- _WORK TASK_
Exactly as they appear, set down all the lines of the material.

BEGIN RECORDS FOR THE TASK

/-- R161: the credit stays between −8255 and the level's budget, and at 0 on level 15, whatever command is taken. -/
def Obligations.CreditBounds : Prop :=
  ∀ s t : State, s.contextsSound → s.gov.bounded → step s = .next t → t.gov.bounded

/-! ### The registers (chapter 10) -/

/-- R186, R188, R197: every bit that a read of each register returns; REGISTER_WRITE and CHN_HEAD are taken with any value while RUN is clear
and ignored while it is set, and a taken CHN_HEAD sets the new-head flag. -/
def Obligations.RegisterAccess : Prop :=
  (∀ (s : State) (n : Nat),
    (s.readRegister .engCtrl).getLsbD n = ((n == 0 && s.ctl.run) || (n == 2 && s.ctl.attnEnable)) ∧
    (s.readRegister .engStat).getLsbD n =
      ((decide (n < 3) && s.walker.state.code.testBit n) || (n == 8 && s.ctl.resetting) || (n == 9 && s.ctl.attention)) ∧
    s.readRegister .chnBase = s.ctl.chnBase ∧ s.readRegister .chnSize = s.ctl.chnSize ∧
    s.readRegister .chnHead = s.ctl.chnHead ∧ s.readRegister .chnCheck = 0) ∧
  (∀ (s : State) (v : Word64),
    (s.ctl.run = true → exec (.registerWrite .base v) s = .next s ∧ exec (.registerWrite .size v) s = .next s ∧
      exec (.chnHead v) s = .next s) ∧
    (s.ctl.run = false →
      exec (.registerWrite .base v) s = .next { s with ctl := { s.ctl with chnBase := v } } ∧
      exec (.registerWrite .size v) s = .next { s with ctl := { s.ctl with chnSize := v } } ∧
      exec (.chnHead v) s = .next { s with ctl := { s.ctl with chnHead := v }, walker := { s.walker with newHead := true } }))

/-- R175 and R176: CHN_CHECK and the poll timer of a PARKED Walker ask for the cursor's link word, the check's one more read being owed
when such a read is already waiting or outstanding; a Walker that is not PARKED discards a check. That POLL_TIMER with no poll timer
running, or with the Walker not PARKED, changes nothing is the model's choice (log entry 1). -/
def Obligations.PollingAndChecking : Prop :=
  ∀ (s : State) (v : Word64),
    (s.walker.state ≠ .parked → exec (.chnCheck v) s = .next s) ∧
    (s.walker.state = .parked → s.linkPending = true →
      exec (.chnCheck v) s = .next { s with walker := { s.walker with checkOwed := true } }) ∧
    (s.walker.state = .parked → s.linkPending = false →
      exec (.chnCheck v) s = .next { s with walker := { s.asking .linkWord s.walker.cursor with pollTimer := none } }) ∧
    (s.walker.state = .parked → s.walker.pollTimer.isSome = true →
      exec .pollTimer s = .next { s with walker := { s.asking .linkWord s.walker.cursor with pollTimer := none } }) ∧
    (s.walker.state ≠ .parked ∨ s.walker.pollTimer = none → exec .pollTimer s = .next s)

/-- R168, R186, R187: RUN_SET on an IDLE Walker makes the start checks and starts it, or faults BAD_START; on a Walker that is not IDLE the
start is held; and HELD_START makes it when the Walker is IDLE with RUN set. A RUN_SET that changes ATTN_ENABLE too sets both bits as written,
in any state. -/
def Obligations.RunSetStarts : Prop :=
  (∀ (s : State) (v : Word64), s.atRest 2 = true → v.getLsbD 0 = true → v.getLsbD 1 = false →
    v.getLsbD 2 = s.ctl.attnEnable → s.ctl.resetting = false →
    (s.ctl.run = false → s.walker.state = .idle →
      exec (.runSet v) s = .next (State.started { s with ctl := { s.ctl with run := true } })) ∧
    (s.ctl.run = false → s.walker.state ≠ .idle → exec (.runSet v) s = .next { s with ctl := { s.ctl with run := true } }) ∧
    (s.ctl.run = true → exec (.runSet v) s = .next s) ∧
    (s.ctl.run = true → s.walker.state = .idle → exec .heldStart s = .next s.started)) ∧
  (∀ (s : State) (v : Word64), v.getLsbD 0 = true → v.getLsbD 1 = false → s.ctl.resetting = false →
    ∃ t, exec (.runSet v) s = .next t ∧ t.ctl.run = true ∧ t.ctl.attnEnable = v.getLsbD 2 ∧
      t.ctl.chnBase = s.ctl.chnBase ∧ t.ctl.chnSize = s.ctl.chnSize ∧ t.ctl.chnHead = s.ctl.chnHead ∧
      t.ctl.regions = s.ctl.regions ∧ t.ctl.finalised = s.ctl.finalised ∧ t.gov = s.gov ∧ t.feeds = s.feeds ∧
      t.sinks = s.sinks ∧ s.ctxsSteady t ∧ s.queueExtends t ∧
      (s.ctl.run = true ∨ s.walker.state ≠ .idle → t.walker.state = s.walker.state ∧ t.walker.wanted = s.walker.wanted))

END RECORDS FOR THE TASK

- _FINAL ANSWER_
/-- R161: the credit stays between −8255 and the level's budget, and at 0 on level 15, whatever command is taken. -/
def Obligations.CreditBounds : Prop :=
  ∀ s t : State, s.contextsSound → s.gov.bounded → step s = .next t → t.gov.bounded

/-! ### The registers (chapter 10) -/

/-- R186, R188, R197: every bit that a read of each register returns; REGISTER_WRITE and CHN_HEAD are taken with any value while RUN is clear
and ignored while it is set, and a taken CHN_HEAD sets the new-head flag. -/
def Obligations.RegisterAccess : Prop :=
  (∀ (s : State) (n : Nat),
    (s.readRegister .engCtrl).getLsbD n = ((n == 0 && s.ctl.run) || (n == 2 && s.ctl.attnEnable)) ∧
    (s.readRegister .engStat).getLsbD n =
      ((decide (n < 3) && s.walker.state.code.testBit n) || (n == 8 && s.ctl.resetting) || (n == 9 && s.ctl.attention)) ∧
    s.readRegister .chnBase = s.ctl.chnBase ∧ s.readRegister .chnSize = s.ctl.chnSize ∧
    s.readRegister .chnHead = s.ctl.chnHead ∧ s.readRegister .chnCheck = 0) ∧
  (∀ (s : State) (v : Word64),
    (s.ctl.run = true → exec (.registerWrite .base v) s = .next s ∧ exec (.registerWrite .size v) s = .next s ∧
      exec (.chnHead v) s = .next s) ∧
    (s.ctl.run = false →
      exec (.registerWrite .base v) s = .next { s with ctl := { s.ctl with chnBase := v } } ∧
      exec (.registerWrite .size v) s = .next { s with ctl := { s.ctl with chnSize := v } } ∧
      exec (.chnHead v) s = .next { s with ctl := { s.ctl with chnHead := v }, walker := { s.walker with newHead := true } }))

/-- R175 and R176: CHN_CHECK and the poll timer of a PARKED Walker ask for the cursor's link word, the check's one more read being owed
when such a read is already waiting or outstanding; a Walker that is not PARKED discards a check. That POLL_TIMER with no poll timer
running, or with the Walker not PARKED, changes nothing is the model's choice (log entry 1). -/
def Obligations.PollingAndChecking : Prop :=
  ∀ (s : State) (v : Word64),
    (s.walker.state ≠ .parked → exec (.chnCheck v) s = .next s) ∧
    (s.walker.state = .parked → s.linkPending = true →
      exec (.chnCheck v) s = .next { s with walker := { s.walker with checkOwed := true } }) ∧
    (s.walker.state = .parked → s.linkPending = false →
      exec (.chnCheck v) s = .next { s with walker := { s.asking .linkWord s.walker.cursor with pollTimer := none } }) ∧
    (s.walker.state = .parked → s.walker.pollTimer.isSome = true →
      exec .pollTimer s = .next { s with walker := { s.asking .linkWord s.walker.cursor with pollTimer := none } }) ∧
    (s.walker.state ≠ .parked ∨ s.walker.pollTimer = none → exec .pollTimer s = .next s)

/-- R168, R186, R187: RUN_SET on an IDLE Walker makes the start checks and starts it, or faults BAD_START; on a Walker that is not IDLE the
start is held; and HELD_START makes it when the Walker is IDLE with RUN set. A RUN_SET that changes ATTN_ENABLE too sets both bits as written,
in any state. -/
def Obligations.RunSetStarts : Prop :=
  (∀ (s : State) (v : Word64), s.atRest 2 = true → v.getLsbD 0 = true → v.getLsbD 1 = false →
    v.getLsbD 2 = s.ctl.attnEnable → s.ctl.resetting = false →
    (s.ctl.run = false → s.walker.state = .idle →
      exec (.runSet v) s = .next (State.started { s with ctl := { s.ctl with run := true } })) ∧
    (s.ctl.run = false → s.walker.state ≠ .idle → exec (.runSet v) s = .next { s with ctl := { s.ctl with run := true } }) ∧
    (s.ctl.run = true → exec (.runSet v) s = .next s) ∧
    (s.ctl.run = true → s.walker.state = .idle → exec .heldStart s = .next s.started)) ∧
  (∀ (s : State) (v : Word64), v.getLsbD 0 = true → v.getLsbD 1 = false → s.ctl.resetting = false →
    ∃ t, exec (.runSet v) s = .next t ∧ t.ctl.run = true ∧ t.ctl.attnEnable = v.getLsbD 2 ∧
      t.ctl.chnBase = s.ctl.chnBase ∧ t.ctl.chnSize = s.ctl.chnSize ∧ t.ctl.chnHead = s.ctl.chnHead ∧
      t.ctl.regions = s.ctl.regions ∧ t.ctl.finalised = s.ctl.finalised ∧ t.gov = s.gov ∧ t.feeds = s.feeds ∧
      t.sinks = s.sinks ∧ s.ctxsSteady t ∧ s.queueExtends t ∧
      (s.ctl.run = true ∨ s.walker.state ≠ .idle → t.walker.state = s.walker.state ∧ t.walker.wanted = s.walker.wanted))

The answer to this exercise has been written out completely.